Experimental setting

We conducted experiments by executing each system in its standard settings and we calculated precision, recall and f-measure. Systems have been ordered in terms of f-measure. This year, we did consider the whole process pipeline for the calculation of execution times, starting from ontologies upload and environment preparation.

We have run the evaluation on Windows 10 (64-bit) desktop with an Intel Core i7-4770 CPU @ 3.40GHz x 4 and allocating 16GB of RAM.


1. Results for the FLOPO-PTO matching task

Table 1 shows that all participating systems could achieve this task with an acceptable f-measure. ALOD2Vec and Wiktionary generated a similar, huge set of non meaningful mappings with a very low measure. AML generated a large number of mappings (significantly bigger than the size of the reference alignment), those alignments were mostly subsumption ones. In order to evaluate the precision in a more significant manner, we had to calculate an approximation by manually assessing a subset of around 100 mappings, that were not present in the reference alignment. LogMapLt and ATBox achieved a high precision but the lowest recall.

System Time (s) # Mappings # Unique Scores
Precision  Recall  F-measure
LogMap 25,30 235 0 0,817 0,787 0,802
LogMapBio 450,71 236 1 0,814 0,787 0,800
AML 53,74 510 54 0,766 0,820 0,792
LogMapLt 17,02 151 0 0,987 0,611 0,755
ATBox 24,78 148 5 0,946 0,574 0,714
Wiktionary 1935 121.632 0 0,001 0,619 0,002
ALOD2Vec 246,37 121.633 1 0,001 0,619 0,002
Table 1: Results for FLOPO-PTO.

2. Results for the ENVO-SWEET matching task

AML, the LogMap family systems and ATBox could handle this task. Again the systems with the highest precision (LogMap and LogMapBio) achieve the lowest recall. AML generates a bigger set with a high number of subsumption mappings, it still achieved the best f-Measure for the task. It is worth nothing that due the specific structure of the SWEET ontology, a lot of the false positives come from homonyms.

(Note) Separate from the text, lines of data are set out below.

/-- A fabric link beyond its registers (R356 to R360, R373, R378 to R384): markers found and missed in a row; whether a hello of the
same generation has been heard and whether the peer has acknowledged; whether it has been UP; the elapsed instants of the last
hello received and sent; link messages, control messages and data cells waiting; whether it is skipped for its backlog (R366); credits
returned since STARTING, due and counted by class; cells intact and sent towards the next 256; cells discarded since the last link
status and when that was sent; since when a degraded link has been below recover; when an isolated link became DOWN; the multicast
sequence number; the devices it reaches as a mask and when it was told; the slot in 50, the slots since control was served ahead,
whether the next data slot is a relayed cell's. -/
structure LinkSt where
  hits     : Nat
  misses   : Nat
  heard    : Bool
  acked    : Bool
  wasUp    : Bool
  lastHello : Nat
  sentHello : Nat
  msgs     : List (List Byte)
  ctl      : List CtlMsg
  queue    : List Cell
  skipped  : Bool
  dcrOut   : Nat
  dcrDue   : Nat
  dcrIn    : Nat
  ccrOut   : Nat
  ccrDue   : Nat
  ccrIn    : Nat
  good     : Nat
  sent     : Nat
  discards : Nat
  statusAt : Nat
  lowSince : Option Nat
  downAt   : Option Nat
  mseq     : Nat
  reach    : Nat
  reachAt  : Nat
  slot     : Nat
  sinceCtl : Nat
  relayed  : Bool
  inPeriod : Nat
  marks    : Nat
  deriving DecidableEq, Repr

/-- A copy in an outgoing stream: where it begins (none: before the bytes that are left) and ends there, its poison mark, class and turn tag. -/
structure OutMark where
  off    : Option Nat
  stop   : Nat
  poison : Bool
  tc     : Nat
  tag    : Nat
  deriving DecidableEq, Repr

/-- An outgoing data stream (R361 to R363): its next sequence number, the bytes in no cell yet, the copies they belong to,
and for a multicast stream the link it takes (R375). -/
structure OutStream where
  seq   : Nat
  bytes : List Byte
  marks : List OutMark
  link  : Nat
  deriving DecidableEq, Repr

/-- A received cell beyond the next expected one, or a number declared lost (R367, R368): 0 received, 1 lost, 2 lost to a VOID
cell; when it came; the pool cell it is written into. -/
structure RxCell where
  seq   : Nat
  fate  : Nat
  at_   : Nat
  cell  : Cell
  ptr   : Option Nat
  deriving DecidableEq, Repr

/-- An incoming stream (R367, R368): the next expected number; the cells beyond it; the stream bytes in order with their poison mark,
from the beginning of a copy; the copies complete and not passed on yet (prefix and bytes, poison, class); whether bytes are discarded up to the next prefix and whether the copy discarded has been counted; the
pool cells that hold those bytes with the bytes of each not taken yet; the class of the cell the copies lie in. -/
structure InStream where
  next    : Nat
  cells   : List RxCell
  buf     : List (Byte × Bool)
  ready   : List (List Byte × Bool × Nat)
  skip    : Bool
  counted : Bool
  ptrs    : List (Nat × Nat)
  tc      : Nat
  deriving DecidableEq, Repr

/-- The credit generator of an egress port (R371): what is made of the next unit in 10^-5 bit, the elapsed instant they are made up to, whether
it has stopped. -/
structure GenSt where
  made    : Nat
  upTo    : Nat
  stopped : Bool
  deriving DecidableEq, Repr

/-- A message received and not processed yet (R376): the link, the source device, its kind (exchange cells: 0x100), its payload, the
sequence number its cell bore. -/
structure InMsg where
  link : Nat
  src  : Nat
  kind : Nat
  body : List Byte
  seq  : Nat
  deriving DecidableEq, Repr

/-- A remote request outstanding at the source (R385 to R387): its id, the command, the device, op (0 read, 1 write, 2 command), the
number of registers, the first offset, the result address, the elapsed instant of issue and the
issuing function's write number then (R445); whether it is complete (a write, kept for late errors). -/
structure RemoteReq where
  id     : Nat
  cmd    : Cmd
  device : Nat
  op     : Nat
  count  : Nat
  offset : Nat
  result : Nat
  issued : Nat
  wseq   : Nat
  done   : Bool
  deriving DecidableEq, Repr

/-- A tag report waiting to be applied (R87), and the one in force: the oldest tag, the data-stream sequence number of the sender. -/
structure TagReport where
  oldest : Nat
  seq    : Nat
  deriving DecidableEq, Repr

/-- A Dice unit in its window (R392, R393): its generator and the units of traffic it holds back, each with the units still to pass. -/
structure DiceSt where
  rng  : Nat
  held : List (List Byte × Nat)
  deriving DecidableEq, Repr

/-- A known peer (R531): its interop level, the range it accepts, the elapsed instant of its last announcement. -/
structure PeerSt where
  level  : Nat
  least  : Nat
  most   : Nat
  heard  : Nat
  deriving DecidableEq, Repr
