-- ==== Sys2Proof/Machine/Host.lean ====
section
/-!
DEFINITION. Machine/Host.lean: host accesses: register reads and writes with their pairs (R431 to R438), the fence (R444),
the access rules (R446 to R448), doorbells, command fetch and completions (R449 to R457), events (R461, R462) and rings in
host memory (R568).
-/

namespace Sys2Proof.Machine

/-! ### Registers -/

/-- Whether a register is a trigger register (R433). -/
def triggerAt (a : Nat) : Bool := match regAt a with | some r => r.trigger | none => false

/-- The MSI-X vector whose control word (mask bit) stands at an offset of BAR4 (R460), if any. -/
def msixControl (a : Nat) : Option Nat :=
  if 0x10000 ≤ a && a < 0x10400 && a % 16 == 12 then some ((a - 0x10000) / 16) else none

/-- A vector masked or unmasked by its control word; an unmasked vector whose message is pending is sent (R460). -/
def State.maskVec (s : State) (fn v : Nat) (masked : Bool) : State :=
  let s := { s with host := { s.host with vecOpen := swrite (fun _ => false) s.host.vecOpen (64 * fn + v) (!masked) } }
  if !masked && sread (fun _ => false) s.host.vecPend (64 * fn + v) then
    { s with host := { s.host with vecPend := swrite (fun _ => false) s.host.vecPend (64 * fn + v) false } }.emit (.msix fn v)
  else s

/-- REGISTER_WRITE (R431, R433, R435 to R437, R442): a plain write to BAR0 (`bar` 0) or of the MSI-X table in BAR4 (`bar`
2). With `high` it is an aligned 64-bit write, its byte enables bits 7 to 0: with all of them set a pair applies at once,
any other is two 32-bit writes in ascending order. -/
def execRegisterWrite (fn bar addr be val : Nat) (high : Option Nat) (s : State) : Host.Outcome State Fault Refusal :=
  ok (if bar = 2 then
      if s.answers fn then
        let s := s.acceptWrite fn
        match msixControl addr with
        | some v => if bitAt be 0 then s.maskVec fn v (bitAt val 0) else s
        | none => s
      else s
    else if bar ≠ 0 then s
    else
      match high with
      | none => s.hostWrite fn addr be (triggerAt (s.banked fn addr)) fun s => s.plainWrite fn addr be val
      | some hi =>
        let a := s.banked fn addr
        match regAt a with
        | some ⟨_, _, _, .low, _⟩ =>
          if be = 255 ∧ !ownWrite (a + 4) then s.hostWrite fn addr 15 false fun s => s.writePair fn a (some val) hi 15
          else
            (s.hostWrite fn addr (be % 16) false fun s => s.plainWrite fn addr (be % 16) val).checkedWrite
              fn (addr + 4) (be / 16) (triggerAt (a + 4)) fun s => s.plainWrite fn (addr + 4) (be / 16) hi
        | _ =>
          (s.hostWrite fn addr (be % 16) (triggerAt a) fun s => s.plainWrite fn addr (be % 16) val).checkedWrite
            fn (addr + 4) (be / 16) (triggerAt (a + 4)) fun s => s.plainWrite fn (addr + 4) (be / 16) hi)

/-- HOST_ACCESS_TIMEOUT (R438): an access to TD space that its block has not answered 30 us after it entered: a read
completes with Completer Abort, a write is dropped, and either is logged TIMEOUT. -/
def execHostAccessTimeout (fn addr : Nat) (isRead : Bool) (s : State) : Host.Outcome State Fault Refusal :=
  ok (if blockBit addr < 16 then s
    else if isRead then s.hostRead fn addr fun s => (s.lateErr fn 0 addr leTimeout true).emit (.abort fn)
    else s.hostWrite fn addr 15 false fun s => s.lateErr fn 0 addr leTimeout false)

/-- The bytes of a word that byte enables select. -/
def enabled (w : Word) (be : Nat) : Nat := (w &&& beMask be).toNat

/-! ### The fence and the access rules -/

/-- FENCE_READ (R432, R444): a full read of HAC_FENCE is held with the number of the function's last earlier write; a narrow
one returns at once. -/
def execFenceRead (fn be : Nat) (s : State) : Host.Outcome State Fault Refusal :=
  ok (s.hostRead fn (R.HAC_FENCE 0) fun s =>
    if be = 15 then { s with host := { s.host with fences := s.host.fences ++ [(fn, s.wseq fn)] } }
    else s.emit (.read fn (enabled (BitVec.ofNat 32 (s.wseq fn)) be)))
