/-! ### Content: stages and action words -/

/-- The stages of a Recipe: 0 to 23 ingress, 24 to 35 egress (R169). -/
def Recipe.stage (r : Recipe) (k : Nat) : StageBind := r.stages.getD k ⟨[], 0, [], 0, false⟩

/-- The stages of a section. -/
def sectionStages (egress : Bool) : List Nat := if egress then (List.range 12).map (· + 24) else List.range 24

/-- Whether a stage looks up an HBM table. -/
def Recipe.bindsHbm (r : Recipe) (k : Nat) : Bool :=
  (r.stage k).bindings.any fun b => (r.tablesOf b.table).any fun t => match t.kind with | .exm d => d.hbm | .asm _ _ _ => false

/-- Whether a key field lies in one container or in metadata bytes 0 to 63 (R172). -/
def KeyField.inOne (f : KeyField) : Bool :=
  f.off + f.len ≤ 64 || (List.range 0xF0).any fun c => (contAt c).1 ≤ f.off && f.off + f.len ≤ (contAt c).1 + (contAt c).2

/-- Whether the action index of a binding lies in the result of a table: 24 bits of an associative one, the data field of
an exact-match one (R175, R176). -/
def Binding.indexIn (b : Binding) (t : TableDecl) : Bool :=
  match t.kind with
  | .asm _ _ _ => b.indexLsb + 12 ≤ 24
  | .exm d => d.keyBits + b.indexLsb + 12 ≤ d.width

/-- Stage bindings within R171, R172, R174, R175, R152 and R117. -/
def Recipe.stagesOk (r : Recipe) : Bool :=
  let isAsm (b : Binding) : Bool := (r.tablesOf b.table).any TableDecl.isAsm
  (List.range 36).all (fun k =>
    let st := r.stage k
    st.profiles.length ≤ 4 && st.fixed < 4096 && (!st.customer || 3072 ≤ st.fixed) &&
    (st.profiles.all fun p =>
      p.fields.length ≤ 20 && p.lookups.length ≤ 2 &&
      (p.fields.all fun f => 1 ≤ f.len && f.len ≤ 8 && f.inOne && f.dst + f.len ≤ 40) &&
      (p.lookups.all fun l => l < st.bindings.length) &&
      (p.lookups.filter fun l => match st.bindings[l]? with | some b => isAsm b | none => false).length ≤ 1) &&
    (st.bindings.all fun b =>
      !(r.tablesOf b.table).isEmpty && b.missWord < 4096 && (!b.customer || 3072 ≤ b.missWord) &&
      (r.tablesOf b.table).all b.indexIn &&
      ((k < 24) || (r.tablesOf b.table).all fun t => match t.kind with | .exm d => !d.learning | .asm _ _ _ => true))) &&
  [false, true].all (fun e => ((sectionStages e).filter r.bindsHbm).length ≤ 2 &&
    r.tables.all fun t => !t.isAsm ||
      ((sectionStages e).filter fun k => (r.stage k).bindings.any fun b => b.table == t.id).length ≤ 1)

/-- The lookups per CCLK that bindings demand fit what engines give, 2 an engine, and the HBM budget of 1.5 TB/s (R143). -/
def Recipe.ratesOk (r : Recipe) : Bool :=
  let rate (d : TableDecl) : Nat := (List.range 36).foldl (fun n k => (r.stage k).bindings.foldl (fun n b =>
    if (r.tablesOf b.table).contains d then n + b.rate else n) n) 0
  let exms := r.tables.filterMap fun t => match t.kind with | .exm d => some (t, d) | .asm _ _ _ => none
  ((List.range 16).all fun e => exms.foldl (fun n x =>
    if !x.2.hbm && x.2.engine ≤ e && e < x.2.engine + x.2.group then n + rate x.1 * 16 / x.2.group else n) 0 ≤ 32) &&
  exms.foldl (fun n x => if x.2.hbm then n + rate x.1 * 2 * x.2.bucketBytes * 1800000000 else n) 0 ≤ 1500000000000

/-- Whether a field of `w` bits at `off` fits its source (R179). -/
def srcFits (sel n off w : Nat) : Bool :=
  match sel with
  | 0 => off + w ≤ contBits n
  | 1 => off == 0 && n + w ≤ 64
  | 2 => off == 0 && n + w ≤ 256
  | _ => off == 0 && n + w ≤ 16

/-- Whether a destination field is one a word may write (R180, R184): inside its container, not in metadata words 0 to 9,
not over bits [28:22] of the forwarding record. -/
def dstOk (c off w : Nat) : Bool :=
  off + w ≤ contBits c && !(0xF0 ≤ c && c ≤ 0xF9) && !(c == 0xFA && off ≤ 28 && 22 < off + w)

/-- Whether a destination is open to customer words (R189). -/
def Recipe.customerDst (r : Recipe) (c off w : Nat) : Bool :=
  if c < 0xF0 then r.customerWritable.contains c
  else 0xFC ≤ c || (c == 0xFA && 16 ≤ off && off + w ≤ 21)

/-- A micro-operation obeys R179 to R181, R567 and, in a customer word, R189. -/
def Recipe.uopOk (r : Recipe) (customer : Bool) (u : Uop) : Bool :=
  let usesB : Bool := !([0x01, 0x09].contains u.op)
  if u.op = 0 then true
  else if u.op = 0x10 then 1 ≤ u.b && u.b ≤ 7 && srcFits u.aSel u.a u.aOff u.width
  else if u.op = 0x13 ∨ u.op = 0x14 then u.a ≤ 31 && (!customer || r.customerEdit.contains u.a)
  else if 0x15 ≤ u.op ∧ u.op ≤ 0x1F then false
  else
    let w := if u.op = 0x12 then 16 else u.width
    !(customer && 0x20 ≤ u.op) && srcFits u.aSel u.a u.aOff u.width && dstOk u.dst u.dstOff w &&
    (!customer || r.customerDst u.dst u.dstOff w) &&
    (if u.op = 0x11 then u.b ≤ 7 else !usesB || srcFits u.bSel u.b 0 u.width)

/-- The bits of an intent's result (R186). -/
def intentResBits (i : IntentW) : Nat := if i.op = 1 then 2 else min 64 (contBits i.resDst - i.resOff)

System Time (s) # Mappings # Unique Scores
Precision  Recall  F-measure
AML 38,83 940 229 0,810 0,927 0,865
LogMapLt 32,70 617 41 0,904 0,680 0,776
ATBox 13.63 544 45 0,871 0,577 0,694
LogMap 35,15 440 0 0,964 0,516 0,672
LogMapBio 50,25 432 1 0,961 0,505 0,662
Table 2: Results for ENVO-SWEET.

3. Results for the ANAEETHES-GEMET matching task

This task and the next one have been introduced to the track this year, with the particularity of being developed in SKOS. Only AML could handle the files in their original format. LogMap and its variants could generate mappings based on the files after being transformed into OWL. LogMap and LogMapBio achieve the best results with LogMap processing the task in a shorter time. LogMapBio took a much longer time due to downloading 10 mediating ontologies from BioPortal, still the gain is not significant in terms of performance.

System Time (s) # Mappings # Unique Scores
Precision  Recall  F-measure
LogMapBio 1243.15 397 0 0,924 0,876 0,899
LogMap 17.30 396 0 0,924 0,874 0,898
AML 4.17 328 24 0,976 0,764 0,857
LogMapLt 10.31 151 8 0,940 0,339 0,498
Table 3: Results for ANAEETHES-GEMET.

4. Results for the AGROVOC-NALT matching task

This task has been managed only by AML. All other systems failed in generating mappings on both the SKOS and OWL versions of the thesauri. AML achieves good results and a very high precicion. It generated a higher number of mappings (around 1000 more) than the curated reference alignment. We performed a manual assessment of a subset of those mappings to reevaluate the precision and f-measure.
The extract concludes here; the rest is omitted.